[社説]日銀に新総裁 暮らし守る金融政策を

アベノミクス下で10年間続いてきた大規模な金融緩和は今、さまざまな弊害をもたらしている。暮らしを守る金融政策へとかじを切るべきだ。
政府は日銀の次期総裁に、元日銀審議委員で経済学者の植田和男氏を充てる人事案を国会に提示した。
黒田東彦総裁が4月8日に任期満了となるのに伴う人事だ。2人の副総裁も交代し、前金融庁長官の氷見野良三氏と日銀の内田真一理事を起用した。

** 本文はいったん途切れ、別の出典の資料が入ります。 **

-- ==== Sys2Proof/Laws/PerInstr.lean ====
section
/-! SUPPORT. Statements made per instruction. `Shape` says of each row of the opcode table that its words
begin with its selector, that the selector's top two bits name the row's format (R52), and how many operand
bytes follow a selector whose operands have a fixed length. -/

namespace Sys2Proof.Laws.Shape

/-- How many operand bytes a row has; `none` for `new`, whose tolerance has any length. -/
def operandLength : Instr → Option Nat
  | .read16Period | .read16Duty | .read8Control | .read16Clock => some 0
  | .write16Period _ | .write16Duty _ | .write16Clock _ => some 2
  | .write8Control _ => some 1
  | .readPeriod | .readDuty | .readClock | .readControl => some 0
  | .writePeriod _ | .writeDuty _ | .writeClock _ => some 2
  | .writeControl _ => some 1
  | .setBit _ | .clearBit _ | .testBit _ => some 1
  | .configure _ _ _ => some 24
  | .start _ | .selectClockSource _ => some 1
  | .stop | .resetCounter | .interruptOccurred | .acknowledgeInterrupt => some 0
  | .new _ _ => none
  | .hwCycleComplete | .hwResetAutoClear => some 0

/-- The statement of the family. -/
def Statement (i : Instr) : Prop :=
  encode i = i.selector :: i.operandBytes ∧
  Format.ofSelector i.selector = i.format ∧
  ∀ n, operandLength i = some n → (encode i).length = n + 1

theorem read16Period : Statement .read16Period :=
  ⟨rfl, by simp only [Instr.selector, Instr.format]; decide, by intro n h; cases h; rfl⟩

theorem write16Period (v : U16) : Statement (.write16Period v) :=
  ⟨rfl, by simp only [Instr.selector, Instr.format]; decide, by intro n h; cases h; rfl⟩

theorem read16Duty : Statement .read16Duty :=
  ⟨rfl, by simp only [Instr.selector, Instr.format]; decide, by intro n h; cases h; rfl⟩

theorem write16Duty (v : U16) : Statement (.write16Duty v) :=
  ⟨rfl, by simp only [Instr.selector, Instr.format]; decide, by intro n h; cases h; rfl⟩

theorem read8Control : Statement .read8Control :=
  ⟨rfl, by simp only [Instr.selector, Instr.format]; decide, by intro n h; cases h; rfl⟩

theorem write8Control (v : U8) : Statement (.write8Control v) :=
  ⟨rfl, by simp only [Instr.selector, Instr.format]; decide, by intro n h; cases h; rfl⟩

theorem read16Clock : Statement .read16Clock :=
  ⟨rfl, by simp only [Instr.selector, Instr.format]; decide, by intro n h; cases h; rfl⟩

theorem write16Clock (v : U16) : Statement (.write16Clock v) :=
  ⟨rfl, by simp only [Instr.selector, Instr.format]; decide, by intro n h; cases h; rfl⟩

theorem readPeriod : Statement .readPeriod :=
  ⟨rfl, by simp only [Instr.selector, Instr.format]; decide, by intro n h; cases h; rfl⟩

theorem writePeriod (v : U16) : Statement (.writePeriod v) :=
  ⟨rfl, by simp only [Instr.selector, Instr.format]; decide, by intro n h; cases h; rfl⟩

theorem readDuty : Statement .readDuty :=
  ⟨rfl, by simp only [Instr.selector, Instr.format]; decide, by intro n h; cases h; rfl⟩

theorem writeDuty (v : U16) : Statement (.writeDuty v) :=
  ⟨rfl, by simp only [Instr.selector, Instr.format]; decide, by intro n h; cases h; rfl⟩

theorem readClock : Statement .readClock :=
  ⟨rfl, by simp only [Instr.selector, Instr.format]; decide, by intro n h; cases h; rfl⟩

theorem writeClock (v : U16) : Statement (.writeClock v) :=
  ⟨rfl, by simp only [Instr.selector, Instr.format]; decide, by intro n h; cases h; rfl⟩

theorem readControl : Statement .readControl :=
  ⟨rfl, by simp only [Instr.selector, Instr.format]; decide, by intro n h; cases h; rfl⟩

theorem writeControl (v : U8) : Statement (.writeControl v) :=
  ⟨rfl, by simp only [Instr.selector, Instr.format]; decide, by intro n h; cases h; rfl⟩

theorem setBit (i : BitIndex) : Statement (.setBit i) :=
  ⟨rfl, by simp only [Instr.selector, Instr.format]; decide, by intro n h; cases h; rfl⟩

theorem clearBit (i : BitIndex) : Statement (.clearBit i) :=
  ⟨rfl, by simp only [Instr.selector, Instr.format]; decide, by intro n h; cases h; rfl⟩

theorem testBit (i : BitIndex) : Statement (.testBit i) :=
  ⟨rfl, by simp only [Instr.selector, Instr.format]; decide, by intro n h; cases h; rfl⟩

theorem configure (f : F64) (r : F64) (c : F64) : Statement (.configure f r c) :=
  ⟨rfl, by simp only [Instr.selector, Instr.format]; decide, by intro n h; cases h; rfl⟩

theorem start (c : Bool) : Statement (.start c) :=
  ⟨rfl, by simp only [Instr.selector, Instr.format]; decide, by intro n h; cases h; rfl⟩

theorem stop : Statement .stop :=
  ⟨rfl, by simp only [Instr.selector, Instr.format]; decide, by intro n h; cases h; rfl⟩

theorem resetCounter : Statement .resetCounter :=
  ⟨rfl, by simp only [Instr.selector, Instr.format]; decide, by intro n h; cases h; rfl⟩

theorem selectClockSource (e : Bool) : Statement (.selectClockSource e) :=
  ⟨rfl, by simp only [Instr.selector, Instr.format]; decide, by intro n h; cases h; rfl⟩

theorem interruptOccurred : Statement .interruptOccurred :=
  ⟨rfl, by simp only [Instr.selector, Instr.format]; decide, by intro n h; cases h; rfl⟩

theorem acknowledgeInterrupt : Statement .acknowledgeInterrupt :=
  ⟨rfl, by simp only [Instr.selector, Instr.format]; decide, by intro n h; cases h; rfl⟩

theorem new (base : Address) (tol : Rat) : Statement (.new base tol) :=
  ⟨rfl, by simp only [Instr.selector, Instr.format]; decide, by intro n h; cases h⟩

theorem hwCycleComplete : Statement .hwCycleComplete :=
  ⟨rfl, by simp only [Instr.selector, Instr.format]; decide, by intro n h; cases h; rfl⟩

theorem hwResetAutoClear : Statement .hwResetAutoClear :=
  ⟨rfl, by simp only [Instr.selector, Instr.format]; decide, by intro n h; cases h; rfl⟩

end Sys2Proof.Laws.Shape
end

衆参両院の同意を得て総裁は4月9日、副総裁は3月20日に就任する。
総裁ポストはこれまで、財務省や日銀のOBが就くことが多く、学者出身は戦後初めてとなる。
植田氏は東大教授を経て1998年から7年間、審議委員を務めた。日銀が戦後、世界で初めてゼロ金利政策や量的金融緩和策を導入した際の理論的支柱を担っており、金融緩和策の欠点にも詳しい。
大規模金融緩和の出口戦略については「いろいろと難しい問題があるのは百も承知している」と述べた。
歴史的な円安は輸入品やエネルギーの価格上昇に拍車をかけ、家計を圧迫している。
一方、新型コロナウイルス禍の影響は色濃く残っており、引き締め政策に転じれば個人や企業の資金繰りが一気に悪化しかねない。
蓄積された課題を解決に導くのはたやすいことではないが、これ以上の弊害の広がりは許されない。時期や手法を見極め、正常化に踏み切るべきだ。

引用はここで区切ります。